(Stored entries)
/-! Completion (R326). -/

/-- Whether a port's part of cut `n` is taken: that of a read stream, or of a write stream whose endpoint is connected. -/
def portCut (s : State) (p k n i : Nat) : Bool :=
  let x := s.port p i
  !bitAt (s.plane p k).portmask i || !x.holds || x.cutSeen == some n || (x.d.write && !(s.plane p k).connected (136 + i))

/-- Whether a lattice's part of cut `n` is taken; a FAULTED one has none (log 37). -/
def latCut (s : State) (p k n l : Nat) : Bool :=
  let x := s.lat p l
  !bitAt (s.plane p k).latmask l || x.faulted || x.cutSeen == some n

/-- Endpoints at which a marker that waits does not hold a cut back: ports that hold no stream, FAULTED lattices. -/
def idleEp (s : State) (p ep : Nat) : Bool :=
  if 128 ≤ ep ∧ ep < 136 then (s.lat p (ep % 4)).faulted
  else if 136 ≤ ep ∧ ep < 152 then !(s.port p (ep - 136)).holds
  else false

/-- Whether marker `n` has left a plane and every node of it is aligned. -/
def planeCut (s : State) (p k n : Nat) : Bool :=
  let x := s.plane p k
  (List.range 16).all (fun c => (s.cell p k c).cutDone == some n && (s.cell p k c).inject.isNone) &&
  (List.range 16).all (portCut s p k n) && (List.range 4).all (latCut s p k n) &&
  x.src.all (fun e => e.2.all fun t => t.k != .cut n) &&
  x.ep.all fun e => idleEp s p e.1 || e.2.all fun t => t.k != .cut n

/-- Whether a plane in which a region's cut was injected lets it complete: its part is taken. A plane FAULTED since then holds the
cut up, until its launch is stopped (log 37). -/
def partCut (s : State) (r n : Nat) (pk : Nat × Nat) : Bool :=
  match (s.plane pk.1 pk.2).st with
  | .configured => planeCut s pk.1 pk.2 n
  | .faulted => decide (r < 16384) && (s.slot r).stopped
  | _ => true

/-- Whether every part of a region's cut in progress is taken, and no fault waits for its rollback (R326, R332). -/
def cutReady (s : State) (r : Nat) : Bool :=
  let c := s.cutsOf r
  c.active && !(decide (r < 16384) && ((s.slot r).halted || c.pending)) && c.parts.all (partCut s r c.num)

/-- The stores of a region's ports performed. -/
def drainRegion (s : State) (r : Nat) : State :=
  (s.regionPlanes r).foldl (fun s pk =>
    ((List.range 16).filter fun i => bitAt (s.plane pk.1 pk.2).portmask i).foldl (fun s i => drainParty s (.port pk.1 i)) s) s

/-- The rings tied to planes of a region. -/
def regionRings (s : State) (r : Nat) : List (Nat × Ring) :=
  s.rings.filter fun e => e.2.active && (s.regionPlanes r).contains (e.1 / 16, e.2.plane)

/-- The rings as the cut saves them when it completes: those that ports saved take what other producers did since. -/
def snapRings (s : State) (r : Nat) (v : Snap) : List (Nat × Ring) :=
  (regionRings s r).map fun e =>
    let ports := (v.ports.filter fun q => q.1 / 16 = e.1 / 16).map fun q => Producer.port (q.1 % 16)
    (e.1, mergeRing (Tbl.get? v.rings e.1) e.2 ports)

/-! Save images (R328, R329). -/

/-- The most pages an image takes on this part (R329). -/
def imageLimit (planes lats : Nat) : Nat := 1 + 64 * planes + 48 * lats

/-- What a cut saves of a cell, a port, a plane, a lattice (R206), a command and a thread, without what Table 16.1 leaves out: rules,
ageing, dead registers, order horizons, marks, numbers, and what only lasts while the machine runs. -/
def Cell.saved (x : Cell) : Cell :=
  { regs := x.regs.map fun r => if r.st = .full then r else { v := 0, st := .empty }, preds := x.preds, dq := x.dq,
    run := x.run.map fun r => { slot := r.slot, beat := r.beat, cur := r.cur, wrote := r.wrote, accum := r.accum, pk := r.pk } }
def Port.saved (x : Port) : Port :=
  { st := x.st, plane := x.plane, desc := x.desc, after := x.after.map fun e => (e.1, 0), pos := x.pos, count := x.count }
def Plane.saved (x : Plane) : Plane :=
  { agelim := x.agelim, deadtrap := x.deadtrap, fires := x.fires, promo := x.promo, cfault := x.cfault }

--

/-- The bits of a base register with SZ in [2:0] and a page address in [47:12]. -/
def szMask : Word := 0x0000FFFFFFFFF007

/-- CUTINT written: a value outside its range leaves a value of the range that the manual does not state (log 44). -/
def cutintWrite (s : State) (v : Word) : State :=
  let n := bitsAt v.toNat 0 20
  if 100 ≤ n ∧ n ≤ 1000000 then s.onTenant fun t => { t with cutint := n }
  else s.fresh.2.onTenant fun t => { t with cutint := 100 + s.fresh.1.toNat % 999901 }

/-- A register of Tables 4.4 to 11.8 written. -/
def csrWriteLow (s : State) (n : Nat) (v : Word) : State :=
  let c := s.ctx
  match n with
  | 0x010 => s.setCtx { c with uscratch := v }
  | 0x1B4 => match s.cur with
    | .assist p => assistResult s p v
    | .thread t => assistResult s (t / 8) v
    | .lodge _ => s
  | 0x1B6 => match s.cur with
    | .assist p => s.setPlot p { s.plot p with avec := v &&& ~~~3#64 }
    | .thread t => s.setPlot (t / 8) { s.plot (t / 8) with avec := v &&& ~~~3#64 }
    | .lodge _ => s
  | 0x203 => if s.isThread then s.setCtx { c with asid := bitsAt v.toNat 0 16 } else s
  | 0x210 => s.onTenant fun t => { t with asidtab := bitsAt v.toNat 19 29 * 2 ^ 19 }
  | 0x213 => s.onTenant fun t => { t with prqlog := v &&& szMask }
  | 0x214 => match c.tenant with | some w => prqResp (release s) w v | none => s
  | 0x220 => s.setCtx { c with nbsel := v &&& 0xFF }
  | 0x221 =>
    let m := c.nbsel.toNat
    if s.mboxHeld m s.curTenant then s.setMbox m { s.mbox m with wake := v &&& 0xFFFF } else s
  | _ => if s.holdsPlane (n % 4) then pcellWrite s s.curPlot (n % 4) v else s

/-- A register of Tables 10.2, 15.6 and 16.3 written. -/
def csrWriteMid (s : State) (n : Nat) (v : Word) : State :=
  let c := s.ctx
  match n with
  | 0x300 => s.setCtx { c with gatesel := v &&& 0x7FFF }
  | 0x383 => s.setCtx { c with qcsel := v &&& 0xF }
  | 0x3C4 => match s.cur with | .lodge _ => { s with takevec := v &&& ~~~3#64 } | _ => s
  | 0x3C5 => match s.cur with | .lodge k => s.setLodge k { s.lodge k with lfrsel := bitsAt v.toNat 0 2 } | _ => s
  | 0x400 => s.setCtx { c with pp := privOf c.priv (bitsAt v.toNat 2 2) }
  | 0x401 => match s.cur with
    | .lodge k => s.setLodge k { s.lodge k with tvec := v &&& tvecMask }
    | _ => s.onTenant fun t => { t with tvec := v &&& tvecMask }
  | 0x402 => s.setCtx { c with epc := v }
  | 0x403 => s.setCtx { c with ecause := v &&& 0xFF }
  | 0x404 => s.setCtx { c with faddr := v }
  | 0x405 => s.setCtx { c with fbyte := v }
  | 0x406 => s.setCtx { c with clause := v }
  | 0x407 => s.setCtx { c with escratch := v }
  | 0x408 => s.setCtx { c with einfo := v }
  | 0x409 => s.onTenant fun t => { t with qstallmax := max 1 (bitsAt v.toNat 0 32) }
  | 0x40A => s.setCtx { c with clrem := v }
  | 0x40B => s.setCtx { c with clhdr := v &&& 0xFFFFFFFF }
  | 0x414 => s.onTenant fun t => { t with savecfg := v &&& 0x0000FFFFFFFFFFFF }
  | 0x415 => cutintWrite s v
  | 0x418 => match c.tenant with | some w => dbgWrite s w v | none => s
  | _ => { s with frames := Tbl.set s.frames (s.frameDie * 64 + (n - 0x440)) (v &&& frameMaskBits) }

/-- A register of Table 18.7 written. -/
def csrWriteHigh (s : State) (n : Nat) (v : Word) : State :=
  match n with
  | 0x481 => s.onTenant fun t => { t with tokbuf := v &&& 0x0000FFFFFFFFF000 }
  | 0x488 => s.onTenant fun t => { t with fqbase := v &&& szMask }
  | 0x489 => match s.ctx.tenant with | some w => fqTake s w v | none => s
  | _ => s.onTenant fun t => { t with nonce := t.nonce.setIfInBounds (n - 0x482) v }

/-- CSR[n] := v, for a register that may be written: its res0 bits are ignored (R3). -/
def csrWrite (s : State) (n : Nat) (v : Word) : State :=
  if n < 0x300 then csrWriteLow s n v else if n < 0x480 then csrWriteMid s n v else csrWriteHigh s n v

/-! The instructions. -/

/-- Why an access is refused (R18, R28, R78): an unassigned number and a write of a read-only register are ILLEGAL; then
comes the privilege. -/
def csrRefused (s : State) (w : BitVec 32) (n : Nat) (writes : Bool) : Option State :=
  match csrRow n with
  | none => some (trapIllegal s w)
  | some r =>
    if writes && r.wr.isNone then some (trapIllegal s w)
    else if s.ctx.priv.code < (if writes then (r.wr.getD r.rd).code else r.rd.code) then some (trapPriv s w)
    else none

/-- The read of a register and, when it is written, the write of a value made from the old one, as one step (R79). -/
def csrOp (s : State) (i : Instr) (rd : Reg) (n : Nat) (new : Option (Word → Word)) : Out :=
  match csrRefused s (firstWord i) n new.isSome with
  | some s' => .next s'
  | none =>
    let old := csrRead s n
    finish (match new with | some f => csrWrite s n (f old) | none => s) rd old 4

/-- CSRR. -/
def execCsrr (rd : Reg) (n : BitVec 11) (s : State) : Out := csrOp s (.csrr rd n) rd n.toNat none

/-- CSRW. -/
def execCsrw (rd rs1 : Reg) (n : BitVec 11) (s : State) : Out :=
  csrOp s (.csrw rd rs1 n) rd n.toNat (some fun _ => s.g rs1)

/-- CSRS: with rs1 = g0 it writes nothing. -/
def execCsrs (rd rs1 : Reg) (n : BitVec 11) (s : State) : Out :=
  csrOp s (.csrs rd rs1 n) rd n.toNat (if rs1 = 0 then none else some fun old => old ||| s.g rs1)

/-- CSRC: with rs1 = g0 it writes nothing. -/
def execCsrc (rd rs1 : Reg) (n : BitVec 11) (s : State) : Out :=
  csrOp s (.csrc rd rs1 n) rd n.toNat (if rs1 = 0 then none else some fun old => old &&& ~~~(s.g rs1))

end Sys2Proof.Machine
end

**WHAT TO WORK ON**
Set down again, word for word, the stretch of records from the line with "t => s.setPlot" to the line with "0x3C4 => match", both of those lines included.

**ANSWER SPACE**
    | .thread t => s.setPlot (t / 8) { s.plot (t / 8) with avec := v &&& ~~~3#64 }
    | .lodge _ => s
  | 0x203 => if s.isThread then s.setCtx { c with asid := bitsAt v.toNat 0 16 } else s
  | 0x210 => s.onTenant fun t => { t with asidtab := bitsAt v.toNat 19 29 * 2 ^ 19 }
  | 0x213 => s.onTenant fun t => { t with prqlog := v &&& szMask }
  | 0x214 => match c.tenant with | some w => prqResp (release s) w v | none => s
  | 0x220 => s.setCtx { c with nbsel := v &&& 0xFF }
  | 0x221 =>
    let m := c.nbsel.toNat
    if s.mboxHeld m s.curTenant then s.setMbox m { s.mbox m with wake := v &&& 0xFFFF } else s
  | _ => if s.holdsPlane (n % 4) then pcellWrite s s.curPlot (n % 4) v else s

/-- A register of Tables 10.2, 15.6 and 16.3 written. -/
def csrWriteMid (s : State) (n : Nat) (v : Word) : State :=
  let c := s.ctx
  match n with
  | 0x300 => s.setCtx { c with gatesel := v &&& 0x7FFF }
  | 0x383 => s.setCtx { c with qcsel := v &&& 0xF }
  | 0x3C4 => match s.cur with | .lodge _ => { s with takevec := v &&& ~~~3#64 } | _ => s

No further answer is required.